In my experience, friends who start being short with you and picking fights like that, soon break off the friendship. If you don't want to be hurt, I would suggest "backing off" in the relationship and trying to find a better friend. I know that's probably not what you want to hear, and I'm sorry. It's not you, it's them - don't blame yourself. Sometimes people change and don't want to be friends anymore sometimes (stupid people).
It's just a heads up. You can do whatever you want with the situation. Just be aware that the relationship may be ending whether you want it to or not. And that's not your fault. Don't beat yourself up.
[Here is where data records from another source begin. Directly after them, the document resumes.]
/-! ### Start-up, resets, the link -/

def bo (f : Boot → Boot) : Dev := d0.updBoot f
def committing (x : CommitState) : Dev := { d0 with parts := { d0.parts with commit := { d0.parts.commit with state := x } } }
def opReady (f : Boot → Boot) : Dev := ({ opRinged with rings := [(16, { Ring.reset with tails := [(0, 1)] })] } : Dev).updBoot f
theorem wit_opRing : ringTakes (opReady id) 16 0 0 false ∧ ringTakes (opReady fun b => { b with recovery := true }) 16 0 0 false :=
  ⟨⟨by decide +kernel, fun h => (by cases h), by decide +kernel⟩, ⟨by decide +kernel, fun h => (by cases h), by decide +kernel⟩⟩
theorem wit_resets : (bo fun b => { b with perst := true }).boot.perst = true ∧ d0.boot.aux = true ∧ d0.boot.perst = false ∧ d0.boot.linkUp = true ∧ 7 ≤ d0.boot.step ∧
    (pw fun p => { p with state := 3 }).pwr.state = 3 ∧ (bo fun b => { b with step := 0 }).boot.step = 0 ∧ (bo fun b => { b with linkUp := false }).boot.linkUp = false ∧
    (committing .sealed).parts.commit.state = .sealed ∧ (committing .applying).parts.commit.state = .applying ∧ d0.parts.commit.state = .idle ∧
    (se fun x => { x with loading := some (true, 0, 8192) }).sec.loading.isSome = true ∧ d0.boot.step = 8 ∧ (bo fun b => { b with aux := false }).boot.aux = false := by
  decide +kernel
theorem wit_steps : (bo fun b => { b with step := 0 }).boot.step = 0 ∧ (bo fun b => { b with step := 1 }).boot.step = 1 ∧ (bo fun b => { b with step := 2 }).boot.step = 2 ∧
    (bo fun b => { b with step := 2, inputOk := false }).boot.inputOk = false ∧ d0.boot.inputOk = true ∧ (bo fun b => { b with step := 3 }).boot.step = 3 ∧
    (bo fun b => { b with step := 4 }).boot.step = 4 ∧ (bo fun b => { b with step := 4, recovery := true }).boot.recovery = true ∧ d0.flash.plp = false ∧
    (bo fun b => { b with step := 6, perst := true }).boot.perst = true ∧ (bo fun b => { b with step := 7 }).boot.step = 7 ∧ d0.boot.recovery = false ∧ d0.pwr.state ≠ 3 ∧
    16 ≤ ((List.range 17).filter fun q => !([] : List Nat).contains (17 * 0 + q) && (d0.clus' 0).slots.getD q .dead != .defective).length ∧
    (8#64).toNat % 8 = 0 ∧ (1#32).toNat = 1 ∧ (1#8).toNat = 1 := by decide +kernel
/-- R684, R689, R692–R694: what each start-up step, PERST# and the loss of auxiliary power leave. -/
theorem test_startup : leaves (.startupStepDone true 0 []) (bo fun b => { b with step := 0 }) (fun d => d.boot.step == 1) = true ∧
    leaves (.startupStepDone false 9 []) (bo fun b => { b with step := 1 }) (fun d => d.boot.step == 2 && d.boot.recovery && d.boot.failed == 2 && d.boot.code == 9) = true ∧
    leaves (.startupStepDone true 0 []) (bo fun b => { b with step := 6, perst := true }) (fun d => d.boot.step == 6) = true ∧
    leaves (.perstDeassert) (bo fun b => { b with perst := true }) (fun d => !d.boot.perst && d.boot.step == 8) = true ∧
    leaves .perstAssert (bo fun b => { b with step := 0 }) (fun d => d.boot.perst && d.boot.step == 0) = true ∧
    leaves (.recoverLoad en 8 1 1 [] false true) (opReady id) (fun d => (d.ring 16).tails.get 0 0 == 1 && !(d.dma 0).maint) = true := by decide +kernel
theorem wit_link : (bo fun b => { b with mgmtBusy := true }).boot.mgmtBusy = true ∧ 3 < (4#8).toNat ∧ (pw fun p => { p with moving := some 1 }).pwr.moving.isSome = true ∧
    d0.pwr.state = 0 ∧ (pw fun p => { p with state := 3 }).pwr.state = 3 ∧ d0.ladderRefuses = false ∧ ((core0 .running).cnt .pf pMgmt 0 1).ladderRefuses = true ∧
    d0.boot.step = 8 ∧ d0.boot.perst = false ∧ ({ d0 with irq := { d0.irq with pba := [4] } } : Dev).irq.pba.contains 4 = true ∧ d0.irq.bme.contains 0 = true ∧
    d0.irq.pba.contains 4 = false := by decide +kernel
/-- R677: POWER to a state in force, to one that does not exist, and to Quiet, whose answer waits. -/
theorem test_link : leaves (.power 3 0) d0 (fun d => d.out == [.mgmt 3 [0x7F, 0, 4, 0xE2, 0x1A, 3, 0x30, 0]]) = true ∧
    leaves (.power 3 4) d0 (fun d => d.out == [.mgmt 3 [0x7F, 0, 4, 0xE2, 0x1A, 3, 0x30, 0xFF]]) = true ∧
    leaves (.power 3 1) d0 (fun d => d.out == [] && d.boot.mgmtBusy && d.pwr.moving == some 1) = true ∧
    leaves (.provNChange false) d0 (fun d => d.boot.provLow) = true ∧ leaves .pcieLinkDown d0 (fun d => !d.boot.linkUp) = true ∧
    leaves (.pcieLinkRetrain 5 true 8) (bo fun b => { b with linkUp := false }) (fun d => d.boot.linkUp && d.boot.rate == 5 && d.boot.width == 8) = true := by decide +kernel

/-! ### What memory writes reach -/

/-- A place that no contained cluster shuts, one that one does, and the two pieces of a write across 256 bytes. -/
theorem wit_stores : d0.shutAt (sramKey 0 0x80) = none ∧ sramKey 0 0x80 + 4 ≤ sramKey 0 0x84 ∧ (memGet (d0.land [⟨sramKey 0 0x80, [1, 2, 3, 4], []⟩]).mem (sramKey 0 0x82) = 3#8) ∧
    (mapped d0).tr 0 agTier true 0x10000 4 0x10000 = .key (t1Place (d0.pchsOf 0) 0) ∧ (mapped d0).shutAt (t1Place (d0.pchsOf 0) 0) = none ∧
    4 ≤ 256 - 0x10000 % 256 ∧ piecesOf 0x100FE 4 = [(0x100FE, 2), (0x10100, 2)] := by decide +kernel

/-! ### All commands -/

theorem wit_all : (Instr.powerLossSequence).wf = true ∧ (Instr.blockReady ⟨.core, 272⟩).wf = false ∧ isleKind 0x13C = none ∧ (⟨.core, 272⟩ : Page).valid = false ∧
    (after .undervoltageRelease d0).isSome = true := by decide +kernel

/-! ### Steps -/

/-- The device that a step leaves. -/
def stepped (s : State) : Option (Nat × Dev) := match step s with
  | .next t => some (t.pending.length, t.dev)
  | _ => none
/-- A step takes the front command, and the others wait; a word spells no command, since the table gives no bits. -/
theorem test_step : (stepped { pending := [.pcieLinkDown, .undervoltageRelease], dev := d0 }).any (fun x => x.1 == 1 && !x.2.boot.linkUp) = true ∧
    Dev.bst d0 (pCore 0) = .disabled ∧ (d0.isle 0).state ≠ .cold ∧ (decodeTableWord 64 0).isNone = true ∧
    ((st d0).withFetchWord 64 5).pending = [] := by decide +kernel

end Sys2Proof.Tests
end

section
/-!
SUPPORT. Reads that clear (R21, R53, R113, R300): what RC_READ of BLK_ERR_CNT, PART_VIOL_READ, TIER_FAULT_INFO_READ and
ISLE_TIMER_LO_READ come to, one equation each; and the event summary sends nothing where it is up to date (R546).
-/

namespace Sys2Proof

/-- An entry found is listed. -/
theorem SMap.mem_of_find? {α : Type} {m : SMap α} {k : Nat} {a : α} (h : m.find? k = some a) : (k, a) ∈ m := by
  induction m with
  | nil => cases h
  | cons e m ih =>
    obtain ⟨j, b⟩ := e
    by_cases hj : j = k
    · simp only [SMap.find?, hj, if_true, Option.some.injEq] at h
      simp [hj, h]
    · simp only [SMap.find?, hj, if_false] at h
      exact List.mem_cons_of_mem _ (ih h)

/-- An entry listed after an update was listed before, or is the changed value at the key. -/
theorem SMap.mem_upd {α : Type} [DecidableEq α] {dflt : α} {m : SMap α} {k : Nat} {f : α → α} {e : Nat × α}
    (h : e ∈ m.upd dflt k f) : e = (k, f (m.get dflt k)) ∨ e ∈ m := by
  unfold SMap.upd SMap.put at h
  split at h
  · exact .inr (SMap.mem_erase m k e h)
  · exact SMap.mem_insert m k _ e h

end Sys2Proof

namespace Sys2Proof.Machine

open Sys2Proof.Safety

/-! ### An event summary that is up to date (R546) -/

theorem Dev.raise_eq_self {d : Dev} (h : summarised d) {vp : View × Page} (hvp : vp ∈ d.pendingEvents) : d.raise vp = d := by
  obtain ⟨v, p⟩ := vp
  unfold Dev.raise
  split
  · next hr =>
    split
    · next i hi => simp only [Dev.summarise, h v p hvp hr i hi, if_true]
    · rfl
  · rfl

theorem Dev.finish_eq_self {d : Dev} (h : summarised d) : d.finish = d :=
  List.foldlRecOn d.pendingEvents Dev.raise (motive := (· = d)) rfl fun b hb vp hvp => by
    rw [hb]; exact Dev.raise_eq_self h hvp

/-- A header whose events and enables stay raises no further page. -/
theorem Dev.pendingEvents_updHdr_subset (d : Dev) (v : View) (p : Page) (f : Hdr → Hdr)
    (hf : ∀ h, (f h).evt &&& (f h).evtEn = h.evt &&& h.evtEn) : (d.updHdr v p f).pendingEvents ⊆ d.pendingEvents := by
  intro vp hvp
  simp only [Dev.pendingEvents, List.mem_map, List.mem_filter, decide_eq_true_eq] at hvp ⊢
  obtain ⟨e, ⟨he, hpend⟩, rfl⟩ := hvp
  rcases SMap.mem_upd he with rfl | he
  · cases hfind : d.pg.hdr.find? (hkey v p) with
    | none => simp [hf, SMap.get, hfind, Hdr.reset] at hpend
    | some h0 =>
      refine ⟨(hkey v p, h0), ⟨SMap.mem_of_find? hfind, ?_⟩, rfl⟩
      simpa [hf, SMap.get, hfind] using hpend
  · exact ⟨e, ⟨he, hpend⟩, rfl⟩
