-- ==== Sys2Proof/Machine/Commands.lean ====
section
/-! DEFINITION. The commands COMPRESS and DECOMPRESS (spec 47_commands.md). -/

namespace Sys2Proof.Machine

/-- The compression path from its first stage to its end (rules R125 and R132). -/
def runCompress (s : State) : Outcome :=
  thenStage (thenStage (thenStage (thenStage (thenStage (.next s) execExtract) execBuild) execEncode)
    execPack) execSerialize

/-- The decompression path from its first stage to its end (rules R126 and R132). -/
def runDecompress (s : State) : Outcome :=
  thenStage (thenStage (.next s) execParse) execUnpack

/-- COMPRESS (rule R125) as one atomic step, from the `CMD` write to the end `done` or `error` (rule R128).
While `BUSY = 1` the write is ignored (rule R131). -/
def execCompress (s : State) : Outcome :=
  if s.status.busy then .next s else runCompress (startCompress s)

/-- DECOMPRESS (rule R126) as one atomic step (rule R128). While `BUSY = 1` the write is ignored (rule
R131). -/
def execDecompress (s : State) : Outcome :=
  if s.status.busy then .next s else runDecompress (startDecompress s)

end Sys2Proof.Machine
end

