@[simp] theorem State.setHost_cfg (x : List HostEvent) : (s.setHost x).cfg = s.cfg := rfl
@[simp] theorem State.setHost_status (x : List HostEvent) : (s.setHost x).status = s.status := rfl
@[simp] theorem State.setHost_txi (x : List HostEvent) : (s.setHost x).txi = s.txi := rfl
@[simp] theorem State.setHost_cto (x : List HostEvent) : (s.setHost x).cto = s.cto := rfl
@[simp] theorem State.setHost_cti (x : List HostEvent) : (s.setHost x).cti = s.cti := rfl
@[simp] theorem State.setHost_txo (x : List HostEvent) : (s.setHost x).txo = s.txo := rfl
@[simp] theorem State.setHost_enc (x : List HostEvent) : (s.setHost x).enc = s.enc := rfl
@[simp] theorem State.setHost_dec (x : List HostEvent) : (s.setHost x).dec = s.dec := rfl
@[simp] theorem State.setHost_host (x : List HostEvent) : (s.setHost x).host = x := rfl
@[simp] theorem State.setHost_hostPos (x : List HostEvent) : (s.setHost x).hostPos = s.hostPos := rfl
@[simp] theorem State.setHost_readData (x : List HostEvent) : (s.setHost x).readData = s.readData := rfl
@[simp] theorem State.setHost_epoch (x : List HostEvent) : (s.setHost x).epoch = s.epoch := rfl
@[simp] theorem State.setHost_freeCount (x : List HostEvent) : (s.setHost x).freeCount = s.freeCount := rfl
@[simp] theorem State.setHost_text (x : List HostEvent) : (s.setHost x).text = s.text := rfl
@[simp] theorem State.setHost_input (x : List HostEvent) : (s.setHost x).input = s.input := rfl
@[simp] theorem State.setHost_container (x : List HostEvent) : (s.setHost x).container = s.container := rfl
@[simp] theorem State.setHost_decoded (x : List HostEvent) : (s.setHost x).decoded = s.decoded := rfl

@[simp] theorem State.setHostPos_cfg (n : Nat) : (s.setHostPos n).cfg = s.cfg := rfl
@[simp] theorem State.setHostPos_status (n : Nat) : (s.setHostPos n).status = s.status := rfl
@[simp] theorem State.setHostPos_txi (n : Nat) : (s.setHostPos n).txi = s.txi := rfl
@[simp] theorem State.setHostPos_cto (n : Nat) : (s.setHostPos n).cto = s.cto := rfl
@[simp] theorem State.setHostPos_cti (n : Nat) : (s.setHostPos n).cti = s.cti := rfl
@[simp] theorem State.setHostPos_txo (n : Nat) : (s.setHostPos n).txo = s.txo := rfl
@[simp] theorem State.setHostPos_enc (n : Nat) : (s.setHostPos n).enc = s.enc := rfl
@[simp] theorem State.setHostPos_dec (n : Nat) : (s.setHostPos n).dec = s.dec := rfl
@[simp] theorem State.setHostPos_host (n : Nat) : (s.setHostPos n).host = s.host := rfl
@[simp] theorem State.setHostPos_readData (n : Nat) : (s.setHostPos n).readData = s.readData := rfl
@[simp] theorem State.setHostPos_epoch (n : Nat) : (s.setHostPos n).epoch = s.epoch := rfl
@[simp] theorem State.setHostPos_freeCount (n : Nat) : (s.setHostPos n).freeCount = s.freeCount := rfl
@[simp] theorem State.setHostPos_text (n : Nat) : (s.setHostPos n).text = s.text := rfl
@[simp] theorem State.setHostPos_input (n : Nat) : (s.setHostPos n).input = s.input := rfl
@[simp] theorem State.setHostPos_container (n : Nat) : (s.setHostPos n).container = s.container := rfl
@[simp] theorem State.setHostPos_decoded (n : Nat) : (s.setHostPos n).decoded = s.decoded := rfl
@[simp] theorem State.setHostPos_hostPos (n : Nat) : (s.setHostPos n).hostPos = n := rfl

@[simp] theorem State.setRead_cfg (x : ReadValue) : (s.setRead x).cfg = s.cfg := rfl
@[simp] theorem State.setRead_status (x : ReadValue) : (s.setRead x).status = s.status := rfl
@[simp] theorem State.setRead_txi (x : ReadValue) : (s.setRead x).txi = s.txi := rfl
@[simp] theorem State.setRead_cto (x : ReadValue) : (s.setRead x).cto = s.cto := rfl
@[simp] theorem State.setRead_cti (x : ReadValue) : (s.setRead x).cti = s.cti := rfl
@[simp] theorem State.setRead_txo (x : ReadValue) : (s.setRead x).txo = s.txo := rfl
@[simp] theorem State.setRead_enc (x : ReadValue) : (s.setRead x).enc = s.enc := rfl
@[simp] theorem State.setRead_dec (x : ReadValue) : (s.setRead x).dec = s.dec := rfl
@[simp] theorem State.setRead_host (x : ReadValue) : (s.setRead x).host = s.host := rfl
@[simp] theorem State.setRead_hostPos (x : ReadValue) : (s.setRead x).hostPos = s.hostPos := rfl
@[simp] theorem State.setRead_readData (x : ReadValue) : (s.setRead x).readData = some x := rfl
@[simp] theorem State.setRead_epoch (x : ReadValue) : (s.setRead x).epoch = s.epoch := rfl
@[simp] theorem State.setRead_freeCount (x : ReadValue) : (s.setRead x).freeCount = s.freeCount := rfl
@[simp] theorem State.setRead_text (x : ReadValue) : (s.setRead x).text = s.text := rfl
@[simp] theorem State.setRead_input (x : ReadValue) : (s.setRead x).input = s.input := rfl
@[simp] theorem State.setRead_container (x : ReadValue) : (s.setRead x).container = s.container := rfl
@[simp] theorem State.setRead_decoded (x : ReadValue) : (s.setRead x).decoded = s.decoded := rfl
You can cry as soon as you're alone, hun It's fine to cry. It probably means you have more of a capacity to *feel* and have emotion than your dumb friend. So cry it out, grieve the relationship, be sad for a while, then pick yourself up when you feel ready, kay? It's okay if it takes you a while to get over it. Getting over a really close friendship can be just like getting over a breakup. But you'll get through, I promise
I don't think she's dumb but the whole break in the friendship thing is confusing. I don't want to believe it's temporary, I refuse to because I'll just get my hopes up. Secondly, it's hard because I keep having the feeling that my other close friends will get distant and I won't have any soon because the lack of real friends at my new school. But I will definitely try to. Thanks for your help I really appreciate your advice.
No problem And remember that acquaintences can be very valuable too - saying hi with someone's name and a smile can go a loooong ways. You don't always have to have a best bud. Though I know it can be weird if you've always had one. Best of luck with it all, and sorry you have to go through this sad time!
Not to be a downer, but people tend to move on to other friends after they move. It is hard to keep that old connection with girls. It may just be her way of pushing you away.